Records for the exercise:
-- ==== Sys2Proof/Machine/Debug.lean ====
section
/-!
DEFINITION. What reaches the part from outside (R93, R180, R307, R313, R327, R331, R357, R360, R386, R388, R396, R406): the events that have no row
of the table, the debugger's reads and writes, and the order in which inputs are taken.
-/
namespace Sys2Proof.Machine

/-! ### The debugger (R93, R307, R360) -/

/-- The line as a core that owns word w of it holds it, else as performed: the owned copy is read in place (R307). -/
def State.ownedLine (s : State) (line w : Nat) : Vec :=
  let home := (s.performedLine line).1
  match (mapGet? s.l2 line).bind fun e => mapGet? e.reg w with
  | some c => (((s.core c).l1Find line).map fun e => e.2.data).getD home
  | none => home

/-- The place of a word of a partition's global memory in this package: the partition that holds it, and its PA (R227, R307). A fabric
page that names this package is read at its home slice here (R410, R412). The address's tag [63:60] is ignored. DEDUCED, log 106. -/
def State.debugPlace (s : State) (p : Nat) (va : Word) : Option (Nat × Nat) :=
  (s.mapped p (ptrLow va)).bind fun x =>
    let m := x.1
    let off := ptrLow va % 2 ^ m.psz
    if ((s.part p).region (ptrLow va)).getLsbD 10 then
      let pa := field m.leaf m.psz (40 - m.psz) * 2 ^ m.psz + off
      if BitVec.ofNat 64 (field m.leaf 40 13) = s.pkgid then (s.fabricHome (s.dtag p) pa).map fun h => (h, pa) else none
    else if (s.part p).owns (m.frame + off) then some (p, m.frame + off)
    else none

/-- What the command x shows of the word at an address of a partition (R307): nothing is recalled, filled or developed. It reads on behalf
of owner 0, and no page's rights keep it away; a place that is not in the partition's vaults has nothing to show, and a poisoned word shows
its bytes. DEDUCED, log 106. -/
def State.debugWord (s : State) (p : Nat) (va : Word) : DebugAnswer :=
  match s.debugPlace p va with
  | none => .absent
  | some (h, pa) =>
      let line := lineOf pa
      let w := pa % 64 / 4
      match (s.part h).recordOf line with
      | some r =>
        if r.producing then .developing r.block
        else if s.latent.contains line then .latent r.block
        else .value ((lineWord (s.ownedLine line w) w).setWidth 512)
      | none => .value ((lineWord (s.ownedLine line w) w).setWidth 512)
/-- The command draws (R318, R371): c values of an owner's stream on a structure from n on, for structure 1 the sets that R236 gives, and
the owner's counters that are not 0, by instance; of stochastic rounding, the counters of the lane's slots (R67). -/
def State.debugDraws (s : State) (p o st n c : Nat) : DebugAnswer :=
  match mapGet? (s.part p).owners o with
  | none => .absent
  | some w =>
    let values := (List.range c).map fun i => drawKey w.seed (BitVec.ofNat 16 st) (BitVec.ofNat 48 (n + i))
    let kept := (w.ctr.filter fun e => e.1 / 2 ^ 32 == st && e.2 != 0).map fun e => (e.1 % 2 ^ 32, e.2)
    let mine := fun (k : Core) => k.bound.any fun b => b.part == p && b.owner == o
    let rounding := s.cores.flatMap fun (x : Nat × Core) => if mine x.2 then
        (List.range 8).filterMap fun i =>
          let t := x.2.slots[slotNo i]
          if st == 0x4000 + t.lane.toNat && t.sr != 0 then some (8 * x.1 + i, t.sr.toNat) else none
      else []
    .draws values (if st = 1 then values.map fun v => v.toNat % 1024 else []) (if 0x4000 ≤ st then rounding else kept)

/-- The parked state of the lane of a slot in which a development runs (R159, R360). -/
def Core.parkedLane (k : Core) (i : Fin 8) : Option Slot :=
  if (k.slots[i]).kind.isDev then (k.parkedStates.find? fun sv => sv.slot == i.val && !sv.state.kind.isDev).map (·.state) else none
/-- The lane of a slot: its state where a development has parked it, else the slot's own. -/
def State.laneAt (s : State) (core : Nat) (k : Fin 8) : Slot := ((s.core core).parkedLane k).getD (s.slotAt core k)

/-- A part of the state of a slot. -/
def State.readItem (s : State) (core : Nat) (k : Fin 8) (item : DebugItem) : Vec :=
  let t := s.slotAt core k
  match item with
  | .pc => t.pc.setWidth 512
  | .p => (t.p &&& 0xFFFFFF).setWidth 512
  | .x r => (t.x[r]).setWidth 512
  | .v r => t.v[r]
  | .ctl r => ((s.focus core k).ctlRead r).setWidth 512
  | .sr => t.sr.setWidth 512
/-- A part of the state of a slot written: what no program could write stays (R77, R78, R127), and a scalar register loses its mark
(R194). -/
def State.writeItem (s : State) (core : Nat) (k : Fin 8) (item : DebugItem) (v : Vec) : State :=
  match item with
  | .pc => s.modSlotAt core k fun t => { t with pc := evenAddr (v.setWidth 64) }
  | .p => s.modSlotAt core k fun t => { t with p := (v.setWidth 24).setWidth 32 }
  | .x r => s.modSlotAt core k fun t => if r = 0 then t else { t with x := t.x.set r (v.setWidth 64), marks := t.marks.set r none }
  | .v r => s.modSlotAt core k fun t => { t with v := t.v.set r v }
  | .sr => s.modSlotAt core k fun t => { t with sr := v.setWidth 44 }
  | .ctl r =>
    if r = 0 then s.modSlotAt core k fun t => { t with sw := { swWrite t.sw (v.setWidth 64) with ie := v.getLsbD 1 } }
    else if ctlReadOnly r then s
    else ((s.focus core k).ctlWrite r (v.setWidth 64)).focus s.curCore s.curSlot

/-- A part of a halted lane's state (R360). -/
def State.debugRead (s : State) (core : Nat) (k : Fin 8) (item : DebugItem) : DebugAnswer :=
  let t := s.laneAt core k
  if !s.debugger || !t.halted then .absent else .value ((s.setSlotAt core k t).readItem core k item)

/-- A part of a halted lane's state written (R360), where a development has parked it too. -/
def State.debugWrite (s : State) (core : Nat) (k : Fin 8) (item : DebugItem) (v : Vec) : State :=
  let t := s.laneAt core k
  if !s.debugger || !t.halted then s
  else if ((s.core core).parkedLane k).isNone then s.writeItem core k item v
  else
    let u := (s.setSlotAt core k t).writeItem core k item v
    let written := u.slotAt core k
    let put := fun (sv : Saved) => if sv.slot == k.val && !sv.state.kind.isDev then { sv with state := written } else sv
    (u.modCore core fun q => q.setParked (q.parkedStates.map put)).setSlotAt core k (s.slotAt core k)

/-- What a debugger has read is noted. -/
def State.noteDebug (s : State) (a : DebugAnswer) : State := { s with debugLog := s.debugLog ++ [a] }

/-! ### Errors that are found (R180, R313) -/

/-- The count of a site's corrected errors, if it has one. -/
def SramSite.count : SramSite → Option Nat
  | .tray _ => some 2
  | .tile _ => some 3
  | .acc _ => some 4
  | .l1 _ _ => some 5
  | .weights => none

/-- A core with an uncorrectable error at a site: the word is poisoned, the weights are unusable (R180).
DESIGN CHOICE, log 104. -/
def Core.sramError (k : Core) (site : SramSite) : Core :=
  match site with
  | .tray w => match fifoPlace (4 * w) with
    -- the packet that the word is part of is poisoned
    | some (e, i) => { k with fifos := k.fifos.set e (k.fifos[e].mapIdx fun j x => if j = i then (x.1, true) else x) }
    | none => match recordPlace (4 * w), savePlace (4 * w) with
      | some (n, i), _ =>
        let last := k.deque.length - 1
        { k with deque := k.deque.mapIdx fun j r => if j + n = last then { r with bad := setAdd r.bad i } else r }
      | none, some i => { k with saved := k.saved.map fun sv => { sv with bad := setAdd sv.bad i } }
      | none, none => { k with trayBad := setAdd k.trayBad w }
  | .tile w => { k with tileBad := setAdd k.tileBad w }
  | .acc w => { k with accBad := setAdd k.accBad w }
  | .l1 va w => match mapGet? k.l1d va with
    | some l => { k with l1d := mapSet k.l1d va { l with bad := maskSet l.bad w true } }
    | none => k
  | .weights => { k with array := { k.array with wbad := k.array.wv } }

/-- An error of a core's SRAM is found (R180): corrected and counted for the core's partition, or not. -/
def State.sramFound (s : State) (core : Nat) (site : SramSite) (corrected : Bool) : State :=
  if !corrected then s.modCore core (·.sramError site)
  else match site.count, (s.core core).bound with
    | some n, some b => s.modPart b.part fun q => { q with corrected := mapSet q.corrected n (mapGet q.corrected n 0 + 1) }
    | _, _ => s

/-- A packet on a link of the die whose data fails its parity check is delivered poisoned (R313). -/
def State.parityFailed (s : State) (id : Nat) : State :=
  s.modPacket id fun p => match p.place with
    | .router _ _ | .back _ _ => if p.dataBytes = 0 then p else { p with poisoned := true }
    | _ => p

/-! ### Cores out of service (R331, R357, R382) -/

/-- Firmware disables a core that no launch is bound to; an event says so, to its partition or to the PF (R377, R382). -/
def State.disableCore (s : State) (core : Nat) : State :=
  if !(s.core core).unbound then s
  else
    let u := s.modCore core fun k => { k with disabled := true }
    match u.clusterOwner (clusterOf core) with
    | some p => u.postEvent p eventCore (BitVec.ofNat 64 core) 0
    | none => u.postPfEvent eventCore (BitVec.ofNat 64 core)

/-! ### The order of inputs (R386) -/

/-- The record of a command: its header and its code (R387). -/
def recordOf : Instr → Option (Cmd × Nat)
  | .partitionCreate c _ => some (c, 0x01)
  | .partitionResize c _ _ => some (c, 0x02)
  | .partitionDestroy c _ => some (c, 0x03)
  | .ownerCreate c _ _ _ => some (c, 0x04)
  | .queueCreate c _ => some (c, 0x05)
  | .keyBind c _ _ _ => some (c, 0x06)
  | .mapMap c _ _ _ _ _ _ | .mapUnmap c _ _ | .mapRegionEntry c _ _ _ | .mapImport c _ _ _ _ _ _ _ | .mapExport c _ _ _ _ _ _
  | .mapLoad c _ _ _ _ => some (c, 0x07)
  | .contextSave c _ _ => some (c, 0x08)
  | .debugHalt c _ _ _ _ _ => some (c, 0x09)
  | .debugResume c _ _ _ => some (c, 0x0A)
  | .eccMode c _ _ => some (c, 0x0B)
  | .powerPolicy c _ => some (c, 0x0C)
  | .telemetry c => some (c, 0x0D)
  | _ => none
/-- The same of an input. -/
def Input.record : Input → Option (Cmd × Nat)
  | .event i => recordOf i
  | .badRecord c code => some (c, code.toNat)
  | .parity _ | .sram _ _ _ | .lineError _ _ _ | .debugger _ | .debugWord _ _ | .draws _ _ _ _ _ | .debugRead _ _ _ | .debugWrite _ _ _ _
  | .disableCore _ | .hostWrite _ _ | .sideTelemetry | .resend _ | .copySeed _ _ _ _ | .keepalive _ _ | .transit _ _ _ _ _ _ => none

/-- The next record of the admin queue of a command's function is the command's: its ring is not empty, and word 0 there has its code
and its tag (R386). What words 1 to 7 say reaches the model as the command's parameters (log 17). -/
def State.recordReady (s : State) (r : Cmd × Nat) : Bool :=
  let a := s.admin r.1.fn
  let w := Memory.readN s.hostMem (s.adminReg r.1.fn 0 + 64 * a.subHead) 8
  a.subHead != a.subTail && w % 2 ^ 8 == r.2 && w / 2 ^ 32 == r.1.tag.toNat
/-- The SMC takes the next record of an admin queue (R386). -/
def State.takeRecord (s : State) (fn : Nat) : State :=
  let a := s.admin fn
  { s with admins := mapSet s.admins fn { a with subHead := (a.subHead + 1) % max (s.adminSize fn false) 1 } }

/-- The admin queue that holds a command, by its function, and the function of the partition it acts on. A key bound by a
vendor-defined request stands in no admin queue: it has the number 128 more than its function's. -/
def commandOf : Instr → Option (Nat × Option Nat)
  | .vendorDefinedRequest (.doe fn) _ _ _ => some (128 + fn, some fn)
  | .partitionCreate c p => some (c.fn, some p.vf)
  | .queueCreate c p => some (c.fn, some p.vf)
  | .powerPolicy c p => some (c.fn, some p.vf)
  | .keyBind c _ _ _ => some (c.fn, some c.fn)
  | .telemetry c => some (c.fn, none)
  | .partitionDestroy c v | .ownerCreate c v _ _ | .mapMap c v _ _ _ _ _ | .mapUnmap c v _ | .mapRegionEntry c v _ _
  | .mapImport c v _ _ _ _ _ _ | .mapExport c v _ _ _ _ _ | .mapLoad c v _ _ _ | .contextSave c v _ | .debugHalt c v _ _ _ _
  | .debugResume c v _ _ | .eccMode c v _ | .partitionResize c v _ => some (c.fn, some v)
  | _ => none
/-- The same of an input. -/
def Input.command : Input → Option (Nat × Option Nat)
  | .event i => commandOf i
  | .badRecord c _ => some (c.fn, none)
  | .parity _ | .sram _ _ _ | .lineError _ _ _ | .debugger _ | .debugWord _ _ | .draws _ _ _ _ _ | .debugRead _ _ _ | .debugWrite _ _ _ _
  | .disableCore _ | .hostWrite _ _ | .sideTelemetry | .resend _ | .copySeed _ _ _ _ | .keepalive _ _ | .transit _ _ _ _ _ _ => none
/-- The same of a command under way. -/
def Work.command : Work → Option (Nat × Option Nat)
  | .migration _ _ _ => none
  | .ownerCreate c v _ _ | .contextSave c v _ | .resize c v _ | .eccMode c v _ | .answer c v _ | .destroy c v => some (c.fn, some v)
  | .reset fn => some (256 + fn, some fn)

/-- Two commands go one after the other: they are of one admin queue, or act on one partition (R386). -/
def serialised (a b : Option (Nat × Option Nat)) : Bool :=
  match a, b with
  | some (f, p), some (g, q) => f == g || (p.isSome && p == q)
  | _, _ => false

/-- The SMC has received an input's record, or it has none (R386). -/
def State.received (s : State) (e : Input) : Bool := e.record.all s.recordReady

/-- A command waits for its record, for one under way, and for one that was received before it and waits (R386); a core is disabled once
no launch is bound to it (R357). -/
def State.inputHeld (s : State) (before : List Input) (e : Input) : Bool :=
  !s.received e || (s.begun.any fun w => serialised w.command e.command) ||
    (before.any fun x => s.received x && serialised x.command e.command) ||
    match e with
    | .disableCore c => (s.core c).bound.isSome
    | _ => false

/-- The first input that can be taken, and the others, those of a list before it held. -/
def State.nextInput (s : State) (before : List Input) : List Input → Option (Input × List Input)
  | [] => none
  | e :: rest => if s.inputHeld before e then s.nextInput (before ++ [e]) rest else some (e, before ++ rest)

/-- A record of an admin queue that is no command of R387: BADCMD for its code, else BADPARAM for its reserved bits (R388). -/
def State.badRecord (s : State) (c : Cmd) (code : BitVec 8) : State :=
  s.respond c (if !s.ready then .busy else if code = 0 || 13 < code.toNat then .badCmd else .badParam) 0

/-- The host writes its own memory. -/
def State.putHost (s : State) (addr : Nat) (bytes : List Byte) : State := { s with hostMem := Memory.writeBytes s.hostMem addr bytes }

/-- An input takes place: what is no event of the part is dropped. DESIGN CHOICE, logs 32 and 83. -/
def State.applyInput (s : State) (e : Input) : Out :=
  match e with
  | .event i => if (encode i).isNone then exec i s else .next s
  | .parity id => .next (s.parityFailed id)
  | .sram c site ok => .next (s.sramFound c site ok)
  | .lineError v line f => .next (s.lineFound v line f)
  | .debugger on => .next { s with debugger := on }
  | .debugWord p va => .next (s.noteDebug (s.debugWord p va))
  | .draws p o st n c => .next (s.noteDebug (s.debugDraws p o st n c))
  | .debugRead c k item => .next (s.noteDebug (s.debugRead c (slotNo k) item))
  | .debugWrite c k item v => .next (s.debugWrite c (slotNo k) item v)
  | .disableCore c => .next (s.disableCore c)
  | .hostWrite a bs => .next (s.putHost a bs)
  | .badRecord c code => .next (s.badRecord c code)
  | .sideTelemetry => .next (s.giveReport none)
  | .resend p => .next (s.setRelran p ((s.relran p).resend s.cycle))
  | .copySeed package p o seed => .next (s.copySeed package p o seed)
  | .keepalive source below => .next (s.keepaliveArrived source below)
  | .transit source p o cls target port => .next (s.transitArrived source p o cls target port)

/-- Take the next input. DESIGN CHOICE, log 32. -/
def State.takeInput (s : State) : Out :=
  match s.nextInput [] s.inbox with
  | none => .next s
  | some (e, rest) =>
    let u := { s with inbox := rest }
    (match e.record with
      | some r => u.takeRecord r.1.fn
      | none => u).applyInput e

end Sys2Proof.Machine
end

Task instructions:
State how many lines in the records contain the string "tile". Give the number with no words around it.

Answer section:
2